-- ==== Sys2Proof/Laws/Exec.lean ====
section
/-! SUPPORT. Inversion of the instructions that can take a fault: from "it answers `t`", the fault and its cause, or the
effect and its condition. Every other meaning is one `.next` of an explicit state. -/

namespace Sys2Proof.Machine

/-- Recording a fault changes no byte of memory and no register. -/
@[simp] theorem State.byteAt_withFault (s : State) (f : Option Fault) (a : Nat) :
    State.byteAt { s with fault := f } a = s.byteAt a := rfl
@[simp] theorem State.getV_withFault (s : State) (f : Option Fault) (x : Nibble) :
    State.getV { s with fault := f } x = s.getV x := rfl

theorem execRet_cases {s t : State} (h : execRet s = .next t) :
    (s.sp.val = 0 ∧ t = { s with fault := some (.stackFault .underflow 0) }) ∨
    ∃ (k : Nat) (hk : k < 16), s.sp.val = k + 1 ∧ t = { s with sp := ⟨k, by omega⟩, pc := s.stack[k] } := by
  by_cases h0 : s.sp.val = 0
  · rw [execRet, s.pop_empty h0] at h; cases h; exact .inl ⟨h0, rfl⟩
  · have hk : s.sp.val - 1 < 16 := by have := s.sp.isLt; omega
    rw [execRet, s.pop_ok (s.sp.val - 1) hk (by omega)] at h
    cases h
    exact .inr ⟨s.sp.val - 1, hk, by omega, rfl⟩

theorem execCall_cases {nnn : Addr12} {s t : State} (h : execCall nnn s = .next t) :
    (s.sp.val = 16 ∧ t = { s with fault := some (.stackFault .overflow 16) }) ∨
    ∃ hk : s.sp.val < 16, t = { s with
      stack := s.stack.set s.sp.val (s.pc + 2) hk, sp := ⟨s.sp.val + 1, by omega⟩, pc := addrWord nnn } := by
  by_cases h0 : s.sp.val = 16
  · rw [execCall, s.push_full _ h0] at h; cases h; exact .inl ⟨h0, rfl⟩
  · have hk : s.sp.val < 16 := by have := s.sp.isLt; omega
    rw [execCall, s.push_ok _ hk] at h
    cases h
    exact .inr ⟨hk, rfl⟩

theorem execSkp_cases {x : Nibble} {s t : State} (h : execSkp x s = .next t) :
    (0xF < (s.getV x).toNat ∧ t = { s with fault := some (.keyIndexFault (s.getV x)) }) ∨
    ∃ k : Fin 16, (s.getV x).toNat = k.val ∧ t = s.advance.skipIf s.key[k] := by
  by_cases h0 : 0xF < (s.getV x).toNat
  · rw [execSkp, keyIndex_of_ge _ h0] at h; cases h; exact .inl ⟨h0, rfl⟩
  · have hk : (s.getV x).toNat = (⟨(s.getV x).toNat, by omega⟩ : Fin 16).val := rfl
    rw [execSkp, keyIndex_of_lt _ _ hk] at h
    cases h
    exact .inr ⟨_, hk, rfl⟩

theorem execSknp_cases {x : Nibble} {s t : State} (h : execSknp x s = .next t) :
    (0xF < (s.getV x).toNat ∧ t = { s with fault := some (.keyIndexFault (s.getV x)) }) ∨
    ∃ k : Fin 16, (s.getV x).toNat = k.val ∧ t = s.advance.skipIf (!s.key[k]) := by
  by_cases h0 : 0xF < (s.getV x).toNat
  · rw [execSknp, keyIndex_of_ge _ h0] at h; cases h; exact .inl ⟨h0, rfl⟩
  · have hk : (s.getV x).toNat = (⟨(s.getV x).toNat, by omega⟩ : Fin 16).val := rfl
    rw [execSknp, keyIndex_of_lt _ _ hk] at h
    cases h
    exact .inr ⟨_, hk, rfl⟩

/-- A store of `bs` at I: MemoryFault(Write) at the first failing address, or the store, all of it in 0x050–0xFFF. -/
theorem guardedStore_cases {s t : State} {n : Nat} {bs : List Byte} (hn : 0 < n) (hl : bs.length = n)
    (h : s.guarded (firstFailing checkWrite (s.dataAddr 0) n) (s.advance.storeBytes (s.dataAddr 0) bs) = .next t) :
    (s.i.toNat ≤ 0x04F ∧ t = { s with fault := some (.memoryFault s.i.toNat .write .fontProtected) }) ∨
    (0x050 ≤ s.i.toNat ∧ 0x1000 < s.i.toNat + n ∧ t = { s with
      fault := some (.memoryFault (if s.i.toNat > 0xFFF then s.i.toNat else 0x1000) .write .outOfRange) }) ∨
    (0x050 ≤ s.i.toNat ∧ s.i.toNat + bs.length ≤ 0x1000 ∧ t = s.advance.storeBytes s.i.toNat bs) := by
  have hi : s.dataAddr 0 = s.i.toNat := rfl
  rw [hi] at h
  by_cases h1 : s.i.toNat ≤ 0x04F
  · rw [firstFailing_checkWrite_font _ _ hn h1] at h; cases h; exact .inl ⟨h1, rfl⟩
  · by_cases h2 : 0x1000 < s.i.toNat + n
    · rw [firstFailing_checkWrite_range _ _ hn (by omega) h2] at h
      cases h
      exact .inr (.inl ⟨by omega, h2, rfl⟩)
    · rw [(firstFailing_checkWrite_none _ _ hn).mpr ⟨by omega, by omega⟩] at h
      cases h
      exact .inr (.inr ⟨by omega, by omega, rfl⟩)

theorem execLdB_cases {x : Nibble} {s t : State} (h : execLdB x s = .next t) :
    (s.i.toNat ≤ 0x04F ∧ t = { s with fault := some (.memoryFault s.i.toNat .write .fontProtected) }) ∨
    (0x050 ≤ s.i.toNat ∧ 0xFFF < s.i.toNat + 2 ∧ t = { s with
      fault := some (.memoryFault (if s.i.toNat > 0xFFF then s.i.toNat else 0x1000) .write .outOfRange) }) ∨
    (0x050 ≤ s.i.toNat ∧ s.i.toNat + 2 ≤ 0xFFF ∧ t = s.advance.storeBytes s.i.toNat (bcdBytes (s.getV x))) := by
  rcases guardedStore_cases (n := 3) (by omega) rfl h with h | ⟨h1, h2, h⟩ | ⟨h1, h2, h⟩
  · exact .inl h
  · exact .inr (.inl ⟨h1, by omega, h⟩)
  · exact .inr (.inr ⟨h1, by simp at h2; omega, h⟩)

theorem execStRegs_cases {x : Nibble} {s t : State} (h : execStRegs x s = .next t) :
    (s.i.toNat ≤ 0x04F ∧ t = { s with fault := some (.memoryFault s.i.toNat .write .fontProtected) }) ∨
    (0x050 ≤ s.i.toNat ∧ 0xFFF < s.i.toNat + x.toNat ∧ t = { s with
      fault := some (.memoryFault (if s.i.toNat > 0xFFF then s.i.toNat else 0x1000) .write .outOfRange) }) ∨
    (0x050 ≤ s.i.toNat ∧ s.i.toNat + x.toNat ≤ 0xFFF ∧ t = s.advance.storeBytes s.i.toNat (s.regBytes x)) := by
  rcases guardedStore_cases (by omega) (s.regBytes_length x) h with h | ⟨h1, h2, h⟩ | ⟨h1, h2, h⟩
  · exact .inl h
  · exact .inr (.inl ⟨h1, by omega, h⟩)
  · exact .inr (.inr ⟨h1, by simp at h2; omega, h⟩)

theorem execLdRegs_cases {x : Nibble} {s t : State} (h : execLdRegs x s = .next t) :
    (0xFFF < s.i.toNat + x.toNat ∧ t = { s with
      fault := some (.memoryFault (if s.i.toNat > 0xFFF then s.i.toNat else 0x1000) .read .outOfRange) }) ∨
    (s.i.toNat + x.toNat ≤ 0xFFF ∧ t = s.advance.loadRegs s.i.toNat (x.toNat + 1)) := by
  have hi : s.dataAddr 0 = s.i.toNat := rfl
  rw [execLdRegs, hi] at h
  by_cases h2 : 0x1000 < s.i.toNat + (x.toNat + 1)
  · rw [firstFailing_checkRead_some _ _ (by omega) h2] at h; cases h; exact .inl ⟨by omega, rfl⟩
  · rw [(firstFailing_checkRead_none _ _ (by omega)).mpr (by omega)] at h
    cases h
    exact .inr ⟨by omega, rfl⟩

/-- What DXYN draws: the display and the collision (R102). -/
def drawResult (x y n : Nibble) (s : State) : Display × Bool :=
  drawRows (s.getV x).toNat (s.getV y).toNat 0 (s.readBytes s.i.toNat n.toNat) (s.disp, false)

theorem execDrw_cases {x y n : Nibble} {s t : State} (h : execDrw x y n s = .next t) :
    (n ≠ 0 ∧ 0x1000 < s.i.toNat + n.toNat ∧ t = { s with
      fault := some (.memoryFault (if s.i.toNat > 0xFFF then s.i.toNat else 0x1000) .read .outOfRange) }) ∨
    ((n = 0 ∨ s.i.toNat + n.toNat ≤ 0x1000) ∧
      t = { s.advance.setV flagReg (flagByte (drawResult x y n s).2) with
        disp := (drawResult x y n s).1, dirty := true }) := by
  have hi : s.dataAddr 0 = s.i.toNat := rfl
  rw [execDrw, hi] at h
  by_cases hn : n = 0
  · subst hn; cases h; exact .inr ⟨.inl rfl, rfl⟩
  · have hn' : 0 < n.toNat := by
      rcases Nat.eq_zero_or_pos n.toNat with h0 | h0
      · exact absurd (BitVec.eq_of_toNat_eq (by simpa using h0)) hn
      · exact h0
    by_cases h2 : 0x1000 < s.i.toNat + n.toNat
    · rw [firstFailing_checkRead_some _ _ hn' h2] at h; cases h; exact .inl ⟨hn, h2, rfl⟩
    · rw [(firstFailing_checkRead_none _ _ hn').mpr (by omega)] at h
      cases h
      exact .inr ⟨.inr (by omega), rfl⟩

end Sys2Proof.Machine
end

------------------------------------------------------------------------

=== EXERCISE ===
Copy out all lines from the records where the word "drawResult" appears.

=== SOLVED PROBLEM ===
def drawResult (x y n : Nibble) (s : State) : Display × Bool :=
      t = { s.advance.setV flagReg (flagByte (drawResult x y n s).2) with
        disp := (drawResult x y n s).1, dirty := true }) := by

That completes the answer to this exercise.